# Solve

Question:

Solve $\sin ^{-1}(1-x)-2 \sin ^{-1} x=\frac{\pi}{2}$, then $x$ is equal to

(A) $0, \frac{1}{2}$

(B) $1, \frac{1}{2}$

(C) 0

(D) $\frac{1}{2}$

Solution:

$\sin ^{-1}(1-x)-2 \sin ^{-1} x=\frac{\pi}{2}$

$\Rightarrow-2 \sin ^{-1} x=\frac{\pi}{2}-\sin ^{-1}(1-x)$

$\Rightarrow-2 \sin ^{-1} x=\cos ^{-1}(1-x) \quad \ldots .(1)$

Let $\sin ^{-1} x=\theta \Rightarrow \sin \theta=x \Rightarrow \cos \theta=\sqrt{1-x^{2}}$.
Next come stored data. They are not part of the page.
-- ==== Sys2Proof/Machine/Matrix.lean ====
section
/-! DEFINITION. The matrix engine (R294 to R309, R419): its messages from the engine path to their replies, claims, operand slots,
accumulator tiles, multiplies, moves, checkpoints; and the streaming softmax instructions (R314 to R326). -/

namespace Sys2Proof.Machine

open Sys2Proof

/-! ## Slots, scale arrays, tiles, row states (R294, R296, R267) -/

/-- The bytes of an operand slot. -/
def Core.slotBytes (k : Core) (i : Nat) : List Byte := k.opmem.getN (4096 * i) 4096
/-- Bytes written into an operand slot. -/
def Core.putSlot (k : Core) (i off : Nat) (bs : List Byte) : Core := { k with opmem := k.opmem.putN (4096 * i + off) bs }
/-- The codes of a slot's scale array. -/
def Core.slotScales (k : Core) (i : Nat) : List Byte := (k.scales.getN (256 * i) 256).map (· ^^^ 0x7F)
/-- Codes written into a slot's scale array. -/
def Core.putScales (k : Core) (i first : Nat) (cs : List Byte) : Core :=
  { k with scales := k.scales.putN (256 * i + first) (cs.map (· ^^^ 0x7F)) }
/-- The words of a tile. -/
def Core.tileWords (k : Core) (t : Nat) : List Nat :=
  (List.range 2048).map fun w => leNat (k.acc.getN (8192 * t + 4 * w) 4)
/-- The bytes of a tile. -/
def Core.tileBytes (k : Core) (t : Nat) : List Byte := k.acc.getN (8192 * t) 8192
/-- Bytes written over a tile. -/
def Core.putTile (k : Core) (t : Nat) (bs : List Byte) : Core := { k with acc := k.acc.putN (8192 * t) (bs.take 8192) }
/-- Words written over a tile. -/
def Core.putWords (k : Core) (t : Nat) (ws : List Nat) : Core := k.putTile t (ws.flatMap (leBytes 4))
/-- Word n of row i of a tile. -/
def Core.tileWord (k : Core) (t i n : Nat) : Nat := leNat (k.acc.getN (8192 * t + 4 * (32 * i + n)) 4)
/-- The row state of a tile's row. -/
def Core.row (k : Core) (t i : Nat) : RowState := Assoc.getD k.rows (t, i) RowState.init
/-- A row state replaced; a cleared one is not listed. -/
def Core.putRow (k : Core) (t i : Nat) (x : RowState) : Core :=
  { k with rows := if x = RowState.init then Assoc.erase k.rows (t, i) else Assoc.set k.rows (t, i) x }

/-- The bytes of a row state (R267). -/
def RowState.bytes (x : RowState) : List Byte :=
  leBytes 4 x.m.toNat ++ leBytes 4 x.l.toNat ++ leBytes 2 x.e.toNat ++ leBytes 2 x.flush.toNat ++ [x.flags, 0, 0, 0]
/-- A row state of its bytes; none where reserved bytes or bits are set (R307). -/
def rowOfBytes (bs : List Byte) : Option RowState :=
  let n := leNat (bs.take 16)
  if n / 2 ^ 99 = 0 then
    some ⟨BitVec.ofNat 32 n, BitVec.ofNat 32 (n / 2 ^ 32), BitVec.ofNat 16 (n / 2 ^ 64), BitVec.ofNat 16 (n / 2 ^ 80),
      BitVec.ofNat 8 (n / 2 ^ 96)⟩
  else none

/-- A slot cleared and free, as claiming leaves it (R299, R300). -/
def Core.clearSlot (k : Core) (i : Nat) : Core :=
  { (k.putSlot i 0 (List.replicate 4096 0)).putScales i 0 (List.replicate 256 0x7F) with oClaim := setAt k.oClaim i none }
/-- A tile cleared and free. -/
def Core.clearTile (k : Core) (i : Nat) : Core :=
  { k.putTile i (List.replicate 8192 0) with
    rows := k.rows.filter fun x => decide (x.1.1 ≠ i), aClaim := setAt k.aClaim i none }

/-- Every slot and tile of a colour released on a core, with its scales, pairs and counts (R296, R300, R305, R416). -/
def Core.releaseClaims (k : Core) (col : BitVec 9) : Core :=
  let k := (List.range 16).foldl (fun k i => if k.oClaim.getD i none = some col then k.clearSlot i else k) k
  let k := (List.range 8).foldl (fun k i => if k.aClaim.getD i none = some col then k.clearTile i else k) k
  { k with scaleQ := k.scaleQ.filter fun x => decide (x.2 ≠ col)
           mmaxN := k.mmaxN.filter fun x => decide (x.1 ≠ col)
           mmaxBuf := k.mmaxBuf.filter fun x => decide (x.1.1 ≠ col) }

/-! ## Messages (R298) -/

/-- A matrix message changed. -/
def State.modMat (s : State) (c : CoreId) (id : Nat) (f : MatMsg → MatMsg) : State :=
  s.modCore c fun k => { k with inbox := k.inbox.map fun m => if m.id = id then f m else m }

/-- A matrix message gone. -/
def State.dropMat (s : State) (c : CoreId) (id : Nat) : State :=
  s.modCore c fun k => { k with inbox := k.inbox.filter fun m => decide (m.id ≠ id) }

/-- A fault that the engine finds while it performs a message, of the record that sent it (R298, R401; log 86). -/
def State.faultMat (s : State) (f : Flt) : State :=
  s.fault s.cur.core.cluId .engine false s.cur.core s.cur.node s.cur.tag f

/-- Operand n of a message's firing. -/
def MatMsg.op (m : MatMsg) (n : Nat) : Operand :=
  match n with
  | 0 => m.f.op0
  | 1 => m.f.op1
  | _ => m.f.op2

/-- A matrix instruction's firing: its message enters the engine path, or it waits while the path is full (R144, R298). -/
def matFire (f : Form) (r : Rec) (s : State) : Host.Outcome State Fault Refusal :=
  if 16 ≤ (s.core s.cur.core).path.length then .next s.retryIssue
  else fire f r s fun t s =>
    let c := s.cur.core
    let (id, s) := s.fresh
    let m : MatMsg :=
      { id := id, opc := f.opc, r := r, f := s.cur, tag := t, stage := 0, draw := 0, mode := 0, src := [], outA := none,
        outB := none, retried := false, parts := [], num := 0, got := 0 }
    .ok ((s.modCore c fun k => { k with path := k.path ++ [m] }).laterAt .matrixAccept c 0)

/-- OCLM (R299). -/
def execOclm (r : Rec) (s : State) : Host.Outcome State Fault Refusal := matFire Forms.oclm r s
/-- OREL (R300). -/
def execOrel (r : Rec) (s : State) : Host.Outcome State Fault Refusal := matFire Forms.orel r s
/-- OLD (R301). -/
def execOld (r : Rec) (s : State) : Host.Outcome State Fault Refusal := matFire Forms.old r s
/-- OLDS from a slice (R302). -/
def execOlds (r : Rec) (s : State) : Host.Outcome State Fault Refusal := matFire Forms.olds r s
/-- OLDS from the scale queue (R302). -/
def execOldsQ (r : Rec) (s : State) : Host.Outcome State Fault Refusal := matFire Forms.oldsQ r s
/-- MMA (R303). -/
def execMma (r : Rec) (s : State) : Host.Outcome State Fault Refusal := matFire Forms.mma r s
/-- MMAT (R303). -/
def execMmat (r : Rec) (s : State) : Host.Outcome State Fault Refusal := matFire Forms.mmat r s
/-- MMAX (R305). -/
def execMmax (r : Rec) (s : State) : Host.Outcome State Fault Refusal := matFire Forms.mmax r s
/-- ACLR (R306). -/
def execAclr (r : Rec) (s : State) : Host.Outcome State Fault Refusal := matFire Forms.aclr r s
/-- AMOV (R306). -/
def execAmov (r : Rec) (s : State) : Host.Outcome State Fault Refusal := matFire Forms.amov r s
/-- AADD (R306). -/
def execAadd (r : Rec) (s : State) : Host.Outcome State Fault Refusal := matFire Forms.aadd r s
/-- ACVT (R306). -/
def execAcvt (r : Rec) (s : State) : Host.Outcome State Fault Refusal := matFire Forms.acvt r s
/-- ACKPT (R307). -/
def execAckpt (r : Rec) (s : State) : Host.Outcome State Fault Refusal := matFire Forms.ackpt r s
/-- ARST (R307). -/
def execArst (r : Rec) (s : State) : Host.Outcome State Fault Refusal := matFire Forms.arst r s
/-- ASTAT (R308). -/
def execAstat (r : Rec) (s : State) : Host.Outcome State Fault Refusal := matFire Forms.astat r s
/-- SMXI (R315). -/
def execSmxi (r : Rec) (s : State) : Host.Outcome State Fault Refusal := matFire Forms.smxi r s
/-- SMXU (R316 to R320). -/
def execSmxu (r : Rec) (s : State) : Host.Outcome State Fault Refusal := matFire Forms.smxu r s
/-- SMXN (R321). -/
def execSmxn (r : Rec) (s : State) : Host.Outcome State Fault Refusal := matFire Forms.smxn r s
/-- SMXM (R322). -/
def execSmxm (r : Rec) (s : State) : Host.Outcome State Fault Refusal := matFire Forms.smxm r s
/-- SMXR (R324). -/
def execSmxr (r : Rec) (s : State) : Host.Outcome State Fault Refusal := matFire Forms.smxr r s
/-- SMXW (R324). -/
def execSmxw (r : Rec) (s : State) : Host.Outcome State Fault Refusal := matFire Forms.smxw r s
/-- SMXS (R325). -/
def execSmxs (r : Rec) (s : State) : Host.Outcome State Fault Refusal := matFire Forms.smxs r s
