-- ==== Sys2Proof/Machine/Rings.lean ====
section
/-! DEFINITION. Shard pages, the shard table and query tokens (R256 to R275): page descriptors, lists, the order of circulation,
visits, refills and evictions. -/

namespace Sys2Proof.Machine

open Sys2Proof

/-! ## The shard table (R261 to R264, R329) -/

/-- A word of a package's root block. -/
def State.rootWord (s : State) (d : DieId) (p i : Nat) : Nat := (s.peekWord d ((s.pkg p).shardbase + 8 * i)).toNat

/-- The package of a PID. -/
def pidPkg (pid : Nat) : Nat := bitsOf pid 29 24

/-- A PID that names a page (R329). -/
def State.pidOk (s : State) (d : DieId) (pid : Nat) : Bool :=
  decide (pid < 2 ^ 30) && decide (pidPkg pid < s.podSize) && decide (pid % 2 ^ 24 < s.rootWord d (pidPkg pid) 3 % 2 ^ 24)

/-- The address of a page's descriptor (R261). -/
def State.descAt (s : State) (d : DieId) (pid : Nat) : Nat := s.rootWord d (pidPkg pid) 2 % 2 ^ 52 + 32 * (pid % 2 ^ 24)

/-- A word of a page's descriptor as a die reads it. -/
def State.desc (s : State) (d : DieId) (pid i : Nat) : Nat := (s.peekWord d (s.descAt d pid + 8 * i)).toNat

/-- A page's descriptor read through the slices of a die (R261, R362). -/
def State.readDesc (s : State) (d : DieId) (pid : Nat) : State :=
  if s.pidOk d pid then s.readThrough d (s.descAt d pid) 32 else s

/-- A word of a page's descriptor written by the system class (R330). -/
def State.setDesc (s : State) (d : DieId) (pid i v : Nat) : State := s.sysWord d (s.descAt d pid + 8 * i) (BitVec.ofNat 64 v)

/-- Bits [hi:lo] of a word replaced. -/
def withBits (w hi lo v : Nat) : Nat := w - putBits (bitsOf w hi lo) lo + putBits (v % 2 ^ (hi + 1 - lo)) lo

/-- LOC of a descriptor word 0. -/
def dLoc (w : Nat) : Nat := bitsOf w 63 62
/-- FST. -/
def dFst (w : Nat) : Nat := bitsOf w 61 60
/-- TENT. -/
def dTent (w : Nat) : Bool := w.testBit 59
/-- FILL. -/
def dFill (w : Nat) : Nat := bitsOf w 58 51
/-- CFILL. -/
def dCfill (w : Nat) : Nat := bitsOf w 50 43
/-- REFS. -/
def dRefs (w : Nat) : Nat := w % 65536
/-- The station core. -/
def dCore (w : Nat) : CoreId := ⟨bitsOf w 42 37, bitsOf w 36 35, bitsOf w 34 32, bitsOf w 31 24⟩
/-- The station slot. -/
def dSlot (w : Nat) : Nat := bitsOf w 23 21

/-- A sequence as its entry gives it (R262). -/
structure Seq where
  p     : Nat
  d     : Nat
  b     : Nat
  list  : Nat
  maxpg : Nat
  layer : Nat
  hg    : Nat

/-- The status codes of R329. -/
def stOk : Nat := 0
/-- BADPID. -/
def stBadPid : Nat := 1
/-- BADSEQ. -/
def stBadSeq : Nat := 2
/-- BADINDEX. -/
def stBadIndex : Nat := 3
/-- STATE. -/
def stState : Nat := 4
/-- FULL. -/
def stFull : Nat := 5
/-- MISMATCH. -/
def stMismatch : Nat := 6
/-- BUSY. -/
def stBusy : Nat := 7
/-- NOWHERE. -/
def stNowhere : Nat := 8
/-- BADTAG. -/
def stBadTag : Nat := 9
/-- DUPLICATE. -/
def stDuplicate : Nat := 10
/-- POISONED. -/
def stPoisoned : Nat := 11
/-- DONE. -/
def stDone : Nat := 12

/-- The page list that a sequence, layer and head group name in the table of a die's package, or the status that says why none
(R262, R263, R329). -/
def State.seqOf (s : State) (d : DieId) (seq layer hg : Nat) : Except Nat Seq :=
  if s.rootWord d d.pkg 1 % 2 ^ 24 ≤ seq then .error stBadSeq
  else
    let a := s.rootWord d d.pkg 0 % 2 ^ 52 + 32 * seq
    let w0 := (s.peekWord d a).toNat
    let w1 := (s.peekWord d (a + 8)).toNat
    if !(w0.testBit 63) then .error stBadSeq
    else if bitsOf w0 42 35 < layer ∨ bitsOf w0 34 29 < hg then .error stBadIndex
    else
      let maxpg := bitsOf w0 28 13
      let ls := roundUp (16 + 4 * maxpg) 16
      .ok { p := bitsOf w0 62 55, d := bitsOf w0 54 47 + 1, b := if bitsOf w0 46 43 = 10 then 2 else 1,
            list := w1 % 2 ^ 52 + (layer * (bitsOf w0 34 29 + 1) + hg) * ls, maxpg := maxpg, layer := layer, hg := hg }

/-- The sequence that a sequence word names (R313). -/
def State.seqOfWord (s : State) (d : DieId) (w : Word) : Except Nat Seq :=
  s.seqOf d (bitsOf w.toNat 63 40) (bitsOf w.toNat 39 32) (bitsOf w.toNat 31 26)

/-- The low word of a list's header: the four masks below PODMASK, and NPAGE. -/
def State.listLow (s : State) (d : DieId) (list : Nat) : Nat := (s.peekWord d list).toNat
/-- NPAGE. -/
def State.npage (s : State) (d : DieId) (list : Nat) : Nat := bitsOf (s.listLow d list) 23 8
/-- An entry of a list. -/
def State.entryAt (s : State) (d : DieId) (list i : Nat) : Nat := leNat (s.peek d (list + 16 + 4 * i) 4)
/-- An entry of a list written. -/
def State.setEntry (s : State) (d : DieId) (list i pid : Nat) : State := s.sysWrite d (list + 16 + 4 * i) (leBytes 4 pid)
/-- No page (R263). -/
def noPage : Nat := 0xFFFFFFFF

/-- A station ORed into the five masks of a list, with NPAGE as given (R335, R337). -/
def State.addStation (s : State) (d : DieId) (list : Nat) (c : CoreId) (npage : Nat) : State :=
  let lo := s.listLow d list
  let hi := (s.peekWord d (list + 8)).toNat
  let lo := lo ||| putBits (2 ^ c.die) 60 ||| putBits (2 ^ c.clu) 52 ||| putBits (2 ^ (c.core / 16) % 4096) 40 ||| putBits (2 ^ (c.core % 16)) 24
  let lo := withBits lo 23 8 npage
  (s.sysWord d list (BitVec.ofNat 64 lo)).sysWord d (list + 8) (BitVec.ofNat 64 (hi ||| 2 ^ c.pkg))

/-! ## Slots and ring buffers (R258, R271) -/

/-- A shard slot. -/
def State.slot? (s : State) (c : CoreId) (i : Nat) : Option Slot := (s.core c).slots.getD i none
/-- A shard slot replaced. -/
def State.setSlot (s : State) (c : CoreId) (i : Nat) (x : Option Slot) : State :=
  s.modCore c fun k => { k with slots := setAt k.slots i x }
/-- A shard slot changed where it is valid. -/
def State.modSlot (s : State) (c : CoreId) (i : Nat) (f : Slot → Slot) : State :=
  match s.slot? c i with
  | some x => s.setSlot c i (some (f x))
  | none => s

/-- The slot of a page at the station that its descriptor names, where that slot holds it. -/
def State.stationOf (s : State) (d : DieId) (pid : Nat) : Option (CoreId × Nat × Slot) :=
  let w := s.desc d pid 0
  match s.slot? (dCore w) (dSlot w) with
  | some x => if x.pid = pid ∧ dCore w ∈ (s.cores.map Prod.fst) then some (dCore w, dSlot w, x) else none
  | none => none

/-- The scratchpad position of a page (R257). -/
def posOff (pos : Nat) : Nat := pos * 0xC000
/-- The physical address of a byte of a core's scratchpad (R203). -/
def padPa (c : CoreId) (off : Nat) : Nat := sharedPa c.cluId (c.core * Config.padBytes + off)
/-- The scratchpad offset of a ring buffer (R258). -/
def ringOff (b : Nat) : Nat := 0x30000 + 0x8000 * b
/-- The key of a ring buffer for its core. -/
def ringKey (c : CoreId) (b : Nat) : Nat := if c.isCtl then padKey + ringOff b else padPa c (ringOff b)

/-- A visit is in progress at a slot. -/
def Core.visiting (k : Core) (i : Nat) : Bool :=
  k.rings.any fun x => match x with | some (_, .visit j) => decide (j = i) | _ => false
/-- Tokens wait on a slot's refill. -/
def Core.waitingAt (k : Core) (i : Nat) : Bool :=
  k.rings.any fun x => match x with | some (_, .waiting j _) => decide (j = i) | _ => false

/-- A ring buffer's use replaced. -/
def State.setRing (s : State) (c : CoreId) (b : Nat) (x : Option (Nat × RingUse)) : State :=
  s.modCore c fun k => { k with rings := setAt k.rings b x }

/-! ## Tokens (R265 to R269) -/

/-- A query token. -/
def State.tok? (s : State) (q : Nat) : Option QTok := s.qtoks.find? fun t => decide (t.id = q)
/-- A query token changed. -/
def State.modTok (s : State) (q : Nat) (f : QTok → QTok) : State :=
  { s with qtoks := s.qtoks.map fun t => if t.id = q then f t else t }
/-- A query token gone. -/
def State.dropTok (s : State) (q : Nat) : State := { s with qtoks := s.qtoks.filter fun t => decide (t.id ≠ q) }

/-- Bytes with header word i replaced. -/
def setHdr (bs : List Byte) (i v : Nat) : List Byte := bs.take (8 * i) ++ leBytes 8 v ++ bs.drop (8 * i + 8)
/-- RTAG. -/
def hdrTag (bs : List Byte) : Word := BitVec.ofNat 64 (hdr bs 5)
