-- ==== Sys2Proof/Machine/Launch.lean ====
section
/-! DEFINITION. START, installation, admission and what holds a launch (R109 to R117, R124 to R127, R134, R149, R195, R414, R417). -/

namespace Sys2Proof.Machine

open Sys2Proof

/-! ## The checks of a START (R109 to R112) -/

/-- Order 1 of R110: reserved bits, ranges, alignment. TGNODE and TGID are a task graph's to fill (R109, R119). -/
def startOk (ws : List Word) : Bool :=
  let f := startField ws
  let ctrl := f 5 31 0
  decide (1 ≤ f 3 63 52) && decide (f 3 63 52 ≤ 2048) && decide (f 3 51 0 % 8 = 0)
    && decide (8 ≤ f 4 63 52) && decide (f 4 51 0 % 64 = 0)
    && decide (f 5 63 40 = 0) && decide (f 5 39 38 ≠ 3) && decide (ctrl &&& 0x107 = ctrl) && decide (ctrl % 8 ≤ 5)
    && decide (f 7 63 52 = 0) && decide (f 7 51 0 % 16 = 0)
    && decide (f 8 63 52 = 0) && decide (f 8 51 0 % 49152 = 0)
    && decide (f 9 62 53 = 0) && decide (f 9 41 34 < 194) && decide (f 9 19 0 = 0)
    && decide (f 10 63 52 = 0) && decide (f 10 51 0 % 32 = 0)
    && decide (f 11 63 28 = 0) && decide (f 12 63 0 = 0) && decide (f 13 63 0 = 0)

/-- The image cluster of a placement entry (R111). -/
def imgClu (e : Word) : CluId := ⟨bitsOf e.toNat 35 30, bitsOf e.toNat 29 28, bitsOf e.toNat 27 25⟩
/-- Its physical cluster. -/
def physClu (e : Word) : CluId := ⟨bitsOf e.toNat 24 19, bitsOf e.toNat 18 17, bitsOf e.toNat 16 14⟩

/-- The valid entries of a START's placement table, in order (R111). -/
def State.placement (s : State) (ws : List Word) : List Word :=
  let a := startField ws 3 51 0
  ((List.range (startField ws 3 63 52)).map fun i => s.peekWord (dieOfPa (a + 8 * i)) (a + 8 * i)).filter fun e => e.getLsbD 63

/-- The physical cluster of an image cluster. -/
def physOf (es : List Word) (k : CluId) : Option CluId := (es.find? fun e => decide (imgClu e = k)).map physClu

/-- The image clusters that hold records. -/
def Image.clus (x : Image) : List CluId := (x.blocks.map fun b => b.at_.cluId).eraseDups

/-- A placement is valid (R112). -/
def State.placeOk (s : State) (c : CoreId) (x : Image) (es : List Word) : Bool :=
  let phys := es.map physClu
  (es.all fun e => decide (bitsOf e.toNat 62 36 = 0) && decide (e.toNat % 2 ^ 14 = 0))
    && (x.clus.all fun k => decide ((es.filter fun e => decide (imgClu e = k)).length = 1))
    && decide phys.Nodup
    && (phys.all fun k => decide (k.pkg < s.podSize) && s.joined c.pkg k.pkg)
    && decide (c.cluId ∈ phys)

/-- The eight window bases at the head of a parameter block; an ill-formed one leaves its window unbound (R110). -/
def State.paramWindows (s : State) (a : Nat) : List Nat :=
  (List.range 8).map fun n =>
    let w := (s.peekWord (dieOfPa (a + 8 * n)) (a + 8 * n)).toNat
    if w < 2 ^ 52 ∧ w % 8 = 0 then w else 0

/-- The record that ENTRY names, in image coordinates. -/
def startEntry (ws : List Word) : CoreId × Nat × Nat :=
  let f := startField ws 9
  (⟨f 52 47, f 46 45, f 44 42, f 41 34⟩, f 33 22, f 21 20)

/-- The status of a START: the first check of R110 that fails, with the placement and window bases that the checks read. One that is no
node of a replay has TGID and TGNODE zero (R109). -/
def State.startStatus (s : State) (c : CoreId) (ws : List Word) (replay : Nat) (windows : List Nat) : Nat × List Word :=
  if !startOk ws ∨ (replay = 0 ∧ startField ws 11 27 0 ≠ 0) then (1, [])
  else match s.imageOf c.pkg (ws.getD 2 0) with
    | none => (2, [])
    | some x =>
      let es := s.placement ws
      let (k, n, _) := startEntry ws
      if !s.placeOk c x es then (3, es)
      else if x.windows.any fun w => decide (windows.getD w.1 0 = 0) then (4, es)
      else if startField ws 5 37 37 = 1 ∧ !x.spec then (5, es)
      else if startField ws 9 63 63 = 0 ∨ (x.at? k n).isNone then (6, es)
      else (0, es)

/-! ## Held launches (R114, R126) -/

/-- The held launches of a control core, in the order of their acceptance. -/
def State.launches (s : State) (c : CoreId) : List Launch := Assoc.getD (s.cluster c.cluId).launches (c.core - 192) []

/-- They, replaced. -/
def State.setLaunches (s : State) (c : CoreId) (xs : List Launch) : State :=
  s.modCluster c.cluId fun k => { k with launches := Assoc.set k.launches (c.core - 192) xs }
$\therefore \theta=\cos ^{-1}\left(\sqrt{1-x^{2}}\right)$

$\therefore \sin ^{-1} x=\cos ^{-1}\left(\sqrt{1-x^{2}}\right)$

Therefore, from equation (1), we have

$-2 \cos ^{-1}\left(\sqrt{1-x^{2}}\right)=\cos ^{-1}(1-x)$

Put $x=\sin y$. Then, we have:

$-2 \cos ^{-1}\left(\sqrt{1-\sin ^{2} y}\right)=\cos ^{-1}(1-\sin y)$

$\Rightarrow-2 \cos ^{-1}(\cos y)=\cos ^{-1}(1-\sin y)$

$\Rightarrow-2 y=\cos ^{-1}(1-\sin y)$

$\Rightarrow 1-\sin y=\cos (-2 y)=\cos 2 y$

$\Rightarrow 1-\sin y=1-2 \sin ^{2} y$

$\Rightarrow 2 \sin ^{2} y-\sin y=0$

$\Rightarrow \sin y(2 \sin y-1)=0$

$\Rightarrow \sin y=0$ or $\frac{1}{2}$

$\therefore x=0$ or $x=\frac{1}{2}$

But, when $x=\frac{1}{2}$, it can be observed that:

L.H.S. $=\sin ^{-1}\left(1-\frac{1}{2}\right)-2 \sin ^{-1} \frac{1}{2}$

$=\sin ^{-1}\left(\frac{1}{2}\right)-2 \sin ^{-1} \frac{1}{2}$

$=-\sin ^{-1} \frac{1}{2}$

$=-\frac{\pi}{6} \neq \frac{\pi}{2} \neq$ R.H.S.

$\therefore x=\frac{1}{2}$ is not the solution of the given equation.

Thus, $x=0$.

Hence, the correct answer is $\mathbf{C}$.